┏━━

/-- R26, R108, R148: the constants of an extent divide every 32-bit index exactly; `shp.ld` loads a shape entry, which is
invalid when its record is; `vtidx` writes each coordinate of the low 32 bits of its elements to a group of its own. An
index of a narrow signed format counts with its bits as they stand, zero-extended: the model's choice (log entry 84). -/
def Obligations.Indices : Prop :=
  (∀ e q : Nat, 1 ≤ e → e < 2 ^ 32 → q < 2 ^ 32 → q * (Extent.ofWord e).c / 2 ^ (32 + (Extent.ofWord e).l) = q / e) ∧
  (∀ (k : BitVec 4) (ra : BitVec 5) (sp : Space) (ps : List Piece1) (s s1 : State), Clean s.cur [ra] →
    s.reachOne ⟨addrIdx (s.readX ra), .read, false, false, false⟩
      ⟨0, [], ((s.readX ra).toNat % 2 ^ 40 : Nat), 24, 4⟩ = .ok (sp, ps) s1 →
    (∀ p ∈ ps, ∃ pa, p.loc = .pkg pa ∧ Unpoisoned s pa p.n) →
    let w (j : Nat) : Nat := numberOf (((bytesAt s ps).drop (4 * j)).take 4)
    let n := w 0 % 8
    ∃ t, exec (.shpLd k ra) s = .next t ∧ KeepsX s t ∧ BytesSame s t ∧
      AccessStep 4 s { t with cur := { t.cur with shapes := s.cur.shapes } } ∧
      ∀ j < 16, t.cur.shapes.getD j [] = if j ≠ k.toNat then s.cur.shapes.getD j []
        else if 1 ≤ n ∧ n ≤ 5 ∧ ∀ i < n, 1 ≤ w (i + 1) then (List.range n).map fun i => Extent.ofWord (w (i + 1))
        else []) ∧
  ∀ (vd va : BitVec 6) (k : BitVec 4) (g : Nat) (s : State), Healthy s.cur →
    let es := s.cur.shapes.getD k.toNat []
    let a := s.cur.opnd va
    let vl := s.cur.csr.vl.toNat
    VecOperand s.cur va vl → tagFamily a.tag = .int → a.dom = 0 → es ≠ [] → VecDest vd .u32 vl g →
    vd.toNat + es.length * 2 ^ g ≤ 64 →
    (∀ e ∈ es, e = Extent.ofWord e.e.toNat ∧ 1 ≤ e.e.toNat) →
    ∃ u h', exec (.vtidx vd va k) s = .next u ∧ Retires 4 h' s u ∧ { h' with v := s.cur.v } = s.cur ∧
      (∀ r, (r < vd.toNat ∨ vd.toNat + es.length * 2 ^ g ≤ r) → h'.vreg r = s.cur.vreg r) ∧
      ∀ j < es.length, let o : Opnd := ⟨vd.toNat + j * 2 ^ g, .u32, 0, g⟩
        ∀ n < vl, h'.unit o n = coordinate es (s.cur.unit a n % 2 ^ 32) j

namespace Sys2Proof.Claims

/-! ## Supervisor instructions (R99-R102) -/

/-- The record registers cleared (R99). -/
def withoutRecord (h : Hart) : Hart :=
  { h with csr := { h.csr with epc := 0, ecause := 0, erec0 := 0, erec1 := 0, erec2 := 0, erec3 := 0 } }

/-- The context of the running one's partition that a register names (R101, R102). -/
def named (s : State) (a : BitVec 5) : CtxKey := ⟨s.cur.part, (s.readX a).setWidth 32⟩

/-- Nothing changes outside the contexts and the cores, but for the partitions. -/
def OnlyContexts (s t : State) : Prop :=
  { t with cur := s.cur, rest := s.rest, cores := s.cores, parts := s.parts } = s

/-- Whether a shoot-down of a kind and operand removes a translation of a partition (R100): of a page, with its channel
pages `pages`; of a buffer; of a context; of the partition. -/
def removes (part : Nat) (kind : BitVec 2) (v : Word) (pages : List (Nat × Nat)) (e : TlbEntry) : Prop :=
  e.part = part ∧
    (if kind = 0 then e.buf = v.toNat / 2 ^ 40 ∧ (e.ch, e.cp) ∈ pages
      else if kind = 1 then e.buf = v.toNat / 2 ^ 40
      else if kind = 2 then e.owner = v.setWidth 32
      else True)

/-! ## Copies (R214-R218) -/

/-- The copies (R216): the instruction's bits, the registers that it reads, and the transfer that it starts, but for its
number. -/
def copyRow (s : State) : Instr → Option (BitVec 64 × List (BitVec 5) × Xfer)
  | .cpy d a n c ch cm bar b o sc e => some ((Instr.cpy d a n c ch cm bar b o sc e).bits,
      [d, a, n] ++ (if bar = 1 then [b] else []),
      ⟨0, s.readX d, s.readX a, s.readX n, c, ch, sc, o, e, bar == 1, if bar = 1 then s.readX b else 0, cm, false,
        s.cur.pc.setWidth 40, 0, 0, none⟩)
  | .cpyz d n c ch cm bar b o sc e => some ((Instr.cpyz d n c ch cm bar b o sc e).bits,
      [d, n] ++ (if bar = 1 then [b] else []),
      ⟨0, s.readX d, 0, s.readX n, c, ch, sc, o, e, bar == 1, if bar = 1 then s.readX b else 0, cm, true,
        s.cur.pc.setWidth 40, 0, 0, none⟩)
  | _ => none

/-- The bytes of a chunk of a transfer (R214). -/
def chunkSize (x : Xfer) : Nat := 256 * 2 ^ x.chunk.toNat

/-- The number of chunks of a transfer (R215). -/
def chunkCount (x : Xfer) : Nat := (x.n.toNat + chunkSize x - 1) / chunkSize x

/-- Chunk `k` of one side of a transfer as an access (R216). -/
def chunkAccess (x : Xfer) (a : Word) (k : Nat) : UnitAcc :=
  ⟨0, [], (a.toNat % 2 ^ 40 + k * chunkSize x : Nat), min (chunkSize x) (x.n.toNat - k * chunkSize x), 1⟩

/-- The running context is unchanged but for its transfers, completion masks and bindings, and what any access may
change. -/
def CopyHart (s t : State) : Prop :=
  AccessHart s { t with
    cur := { t.cur with xfers := s.cur.xfers, m := s.cur.m, binds := s.cur.binds, flights := s.cur.flights } }

/-- The writes of a transfer that its moved chunks have in flight are of ordinary package memory (log entry 87). -/
def PlainFlights (s : State) (x : Xfer) : Prop :=
  ∀ f ∈ s.cur.flights, f.xfer = x.id → f.host = false ∧ f.tags = []

/-- What a transfer still has to write when a chunk with the writes `new` has moved. -/
def inFlight (s : State) (x : Xfer) (new : List (Nat × Byte)) : List (Nat × Byte) :=
  (s.cur.flights.filter fun f => decide (f.xfer = x.id)).flatMap Flight.cells ++ new

/-- Of the writes `cs` of transfer `x` each has performed, at its home, or is in flight with the byte as it was; nothing
else is written (R216, R228; DESIGN CHOICE, log entry 87). A part of a poisoned granule that an eviction of 6 or 7 sends on
is lost (R283): where that may be, no byte is claimed. -/
def Lands (s : State) (x : Xfer) (cs : List (Nat × Byte)) (t : State) : Prop :=
  (∀ f, f.xfer ≠ x.id → f.cells ≠ [] → (f ∈ t.cur.flights ↔ f ∈ s.cur.flights)) ∧
  (∀ f ∈ t.cur.flights, f.xfer = x.id → ∀ c ∈ f.cells, c ∈ cs) ∧
  ((x.evict.toNat < 6 ∧ ∀ f ∈ s.cur.flights, f.xfer = x.id → f.thru = false) → BanksSame s t) ∧
  ((x.evict.toNat < 6 ∧ ∀ f ∈ s.cur.flights, f.xfer = x.id → f.thru = false) ∨ (∀ c ∈ cs, c.1 / 128 ∉ s.poison) →
    (∀ a, (∀ c ∈ cs, c.1 ≠ a) → t.coreByte (own s) a = s.coreByte (own s) a) ∧
    ∀ a v, (a, v) ∈ cs → (∀ w, (a, w) ∈ cs → w = v) →
      (t.coreByte (own s) a = v ∧ t.homeByte a = v) ∨
      (t.coreByte (own s) a = s.coreByte (own s) a ∧ ∃ f ∈ t.cur.flights, f.xfer = x.id ∧ (a, v) ∈ f.cells))

/-- Chunk `k` of transfer `id` has finished: its bit in the transfer and in the completion mask (R216), and nothing else
of the two. -/
def Finishes (s t : State) (x : Xfer) (k : Nat) : Prop :=
  t.cur.xfers = s.cur.xfers.map (fun y => if y.id = x.id then { y with finished := y.finished ||| (1 <<< k) } else y) ∧
    (∀ j < 8, t.cur.m.getD j .reset = if j = x.cm.toNat + 4
      then ⟨(s.cur.m.getD j .reset).bits ||| (1 <<< k), (s.cur.m.getD j .reset).poison⟩ else s.cur.m.getD j .reset) ∧
    t.cur.binds = s.cur.binds

/-- The pending fault of a stopped transfer as a trap (R217, R316). -/
def copyTrap (x : Xfer) (f : XferFault) : Trap :=
  { cause := 0x0A, erec1 := f.addr.toNat, sub := f.sub, wr := f.wr, async := true, chunk := f.chunk, ipc := x.ipc.toNat }

/-! ## Tasks (R210-R213) -/

/-- A task has triggered (R211). -/
def HasTriggered (t : Task) : Prop := t.refused = 0 ∧ t.dead = false ∧ 0 < t.harts ∧ t.trig.length = t.harts

/-- A task can never trigger (R211): it was refused, or a hart of it was killed before it had triggered. -/
def CannotTrigger (t : Task) : Prop := t.refused ≠ 0 ∨ t.dead = true

/-- What a `tkwait` does when it looks at its producers (R211). -/
def LooksAtProducers (out : Out) (s : State) : Prop :=
  let st (w : Word) : Task := (s.part s.cur.part).task w.toNat
  let ws := s.curTask.producers
  (∀ w pre rest, ws = pre ++ w :: rest → (∀ p ∈ pre, ¬CannotTrigger (st p)) → CannotTrigger (st w) →
    out = .next { s with cur := stoppedAt 4 { cause := 0x0C, erec1 := w.toNat } s.cur }) ∧
  ((∀ w ∈ ws, HasTriggered (st w)) →
    ∃ t, out = .next t ∧ Retires 4 { s.cur with status := .running } s t) ∧
  ((∀ w ∈ ws, ¬CannotTrigger (st w)) → (∃ w ∈ ws, ¬HasTriggered (st w)) →
    out = .next { s with cur := { s.cur with status := .waiting .task } })

/-! ## Collectives (R219-R224) -/

/-- A collective as the text of R222 describes it: its bits, operands, group register, mask, function number of R219,
reduction, whether `VL` counts a part of each member, root register, and whether a tag is accepted. -/
structure CollRow where
  bits : BitVec 64
  vd : BitVec 6
  va : BitVec 6
  g : BitVec 3
  m : BitVec 2
  fn : Nat
  op : Nat
  parts : Bool
  root : Option (BitVec 5)
  tags : Tag → Prop

/-- The collectives (R222). -/
def collRow : Instr → Option CollRow
  | .collRed d a g op m => some ⟨(Instr.collRed d a g op m).bits, d, a, g, m, 0, op.toNat, false, none, fun t =>
      if op.toNat ≤ 2 then tagFamily t = .int ∨ tagFamily t = .float else tagFamily t = .int ∨ tagFamily t = .hb⟩
  | .collGat d a g m => some ⟨(Instr.collGat d a g m).bits, d, a, g, m, 1, 0, true, none, fun t => t ≠ .none⟩
  | .collSct d a g r m => some ⟨(Instr.collSct d a g r m).bits, d, a, g, m, 2, 0, true, some r, fun t => t ≠ .none⟩
  | .collBc d a g r m => some ⟨(Instr.collBc d a g r m).bits, d, a, g, m, 3, 0, false, some r, fun t => t ≠ .none⟩
  | .collA2a d a g m => some ⟨(Instr.collA2a d a g m).bits, d, a, g, m, 4, 0, true, none, fun t => t ≠ .none⟩
  | _ => none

┗━━

Lines wanted from the listing above: the line with "triggered (R211). -/" up to and including the line with "A collective as". Please write them out exactly, adding nothing else.

/-- A task has triggered (R211). -/
def HasTriggered (t : Task) : Prop := t.refused = 0 ∧ t.dead = false ∧ 0 < t.harts ∧ t.trig.length = t.harts

/-- A task can never trigger (R211): it was refused, or a hart of it was killed before it had triggered. -/
def CannotTrigger (t : Task) : Prop := t.refused ≠ 0 ∨ t.dead = true

/-- What a `tkwait` does when it looks at its producers (R211). -/
def LooksAtProducers (out : Out) (s : State) : Prop :=
  let st (w : Word) : Task := (s.part s.cur.part).task w.toNat
  let ws := s.curTask.producers
  (∀ w pre rest, ws = pre ++ w :: rest → (∀ p ∈ pre, ¬CannotTrigger (st p)) → CannotTrigger (st w) →
    out = .next { s with cur := stoppedAt 4 { cause := 0x0C, erec1 := w.toNat } s.cur }) ∧
  ((∀ w ∈ ws, HasTriggered (st w)) →
    ∃ t, out = .next t ∧ Retires 4 { s.cur with status := .running } s t) ∧
  ((∀ w ∈ ws, ¬CannotTrigger (st w)) → (∃ w ∈ ws, ¬HasTriggered (st w)) →
    out = .next { s with cur := { s.cur with status := .waiting .task } })

/-! ## Collectives (R219-R224) -/

/-- A collective as the text of R222 describes it: its bits, operands, group register, mask, function number of R219,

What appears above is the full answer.